Stored data

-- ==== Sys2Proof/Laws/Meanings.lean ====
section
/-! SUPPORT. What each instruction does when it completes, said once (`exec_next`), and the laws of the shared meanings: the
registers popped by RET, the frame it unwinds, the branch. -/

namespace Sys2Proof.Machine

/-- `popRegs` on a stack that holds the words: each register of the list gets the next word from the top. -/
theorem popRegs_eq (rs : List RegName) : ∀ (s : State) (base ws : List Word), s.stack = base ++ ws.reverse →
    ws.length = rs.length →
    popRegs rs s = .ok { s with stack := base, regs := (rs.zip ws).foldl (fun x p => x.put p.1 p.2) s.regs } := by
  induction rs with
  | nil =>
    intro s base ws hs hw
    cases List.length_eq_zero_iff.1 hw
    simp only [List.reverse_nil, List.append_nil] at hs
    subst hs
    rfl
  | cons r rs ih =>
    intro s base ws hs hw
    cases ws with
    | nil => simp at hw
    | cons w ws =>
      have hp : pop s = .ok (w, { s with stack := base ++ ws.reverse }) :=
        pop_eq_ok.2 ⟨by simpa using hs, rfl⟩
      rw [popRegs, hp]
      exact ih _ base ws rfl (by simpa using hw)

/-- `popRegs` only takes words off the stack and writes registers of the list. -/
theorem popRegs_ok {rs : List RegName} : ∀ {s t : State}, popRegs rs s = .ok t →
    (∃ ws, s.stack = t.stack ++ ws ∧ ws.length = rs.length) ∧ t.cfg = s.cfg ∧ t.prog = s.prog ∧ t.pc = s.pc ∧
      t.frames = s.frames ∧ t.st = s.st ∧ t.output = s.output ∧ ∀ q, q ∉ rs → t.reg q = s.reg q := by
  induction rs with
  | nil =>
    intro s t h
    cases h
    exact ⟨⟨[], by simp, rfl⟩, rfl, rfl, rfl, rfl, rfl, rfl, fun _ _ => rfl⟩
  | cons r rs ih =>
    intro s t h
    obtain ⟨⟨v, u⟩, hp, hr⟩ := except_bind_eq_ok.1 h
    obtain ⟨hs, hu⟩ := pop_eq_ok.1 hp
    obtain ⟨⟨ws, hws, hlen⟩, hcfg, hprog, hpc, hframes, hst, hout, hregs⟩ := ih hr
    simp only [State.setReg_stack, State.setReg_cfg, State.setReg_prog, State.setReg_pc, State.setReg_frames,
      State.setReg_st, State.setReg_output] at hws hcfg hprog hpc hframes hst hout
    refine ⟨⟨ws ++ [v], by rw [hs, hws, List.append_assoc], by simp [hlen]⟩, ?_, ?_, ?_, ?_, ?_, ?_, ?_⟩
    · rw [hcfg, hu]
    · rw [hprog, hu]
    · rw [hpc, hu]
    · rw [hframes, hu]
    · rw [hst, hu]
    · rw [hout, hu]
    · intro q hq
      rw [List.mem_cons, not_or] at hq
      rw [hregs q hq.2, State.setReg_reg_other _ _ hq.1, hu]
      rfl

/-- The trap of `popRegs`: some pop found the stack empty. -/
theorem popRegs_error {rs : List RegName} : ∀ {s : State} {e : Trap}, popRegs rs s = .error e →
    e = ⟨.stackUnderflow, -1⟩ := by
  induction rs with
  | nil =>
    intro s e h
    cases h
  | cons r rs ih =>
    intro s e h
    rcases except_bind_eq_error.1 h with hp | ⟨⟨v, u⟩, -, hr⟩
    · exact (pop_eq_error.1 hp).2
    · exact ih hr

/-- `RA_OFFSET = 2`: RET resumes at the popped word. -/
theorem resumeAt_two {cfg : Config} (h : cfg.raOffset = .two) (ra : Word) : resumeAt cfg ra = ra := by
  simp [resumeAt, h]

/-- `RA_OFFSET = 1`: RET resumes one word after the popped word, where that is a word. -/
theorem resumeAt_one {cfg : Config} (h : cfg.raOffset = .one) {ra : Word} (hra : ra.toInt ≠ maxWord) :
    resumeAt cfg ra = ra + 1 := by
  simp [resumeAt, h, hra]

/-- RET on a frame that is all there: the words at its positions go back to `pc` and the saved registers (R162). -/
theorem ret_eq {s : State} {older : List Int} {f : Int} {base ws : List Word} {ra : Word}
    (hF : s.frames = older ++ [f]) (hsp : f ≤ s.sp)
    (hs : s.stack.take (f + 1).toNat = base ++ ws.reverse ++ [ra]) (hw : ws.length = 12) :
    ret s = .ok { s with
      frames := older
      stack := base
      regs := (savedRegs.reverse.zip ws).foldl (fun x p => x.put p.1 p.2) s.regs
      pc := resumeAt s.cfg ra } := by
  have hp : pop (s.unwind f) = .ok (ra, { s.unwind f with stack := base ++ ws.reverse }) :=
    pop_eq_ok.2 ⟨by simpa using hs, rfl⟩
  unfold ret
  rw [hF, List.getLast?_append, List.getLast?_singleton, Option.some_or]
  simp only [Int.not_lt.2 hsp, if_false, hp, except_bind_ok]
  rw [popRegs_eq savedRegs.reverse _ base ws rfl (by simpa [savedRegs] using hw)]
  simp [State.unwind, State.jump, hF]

§ **Exercise aim**: The word "each" appears in some of the lines above. Copy those lines.

§ **Finished exercise**:
/-! SUPPORT. What each instruction does when it completes, said once (`exec_next`), and the laws of the shared meanings: the
/-- `popRegs` on a stack that holds the words: each register of the list gets the next word from the top. -/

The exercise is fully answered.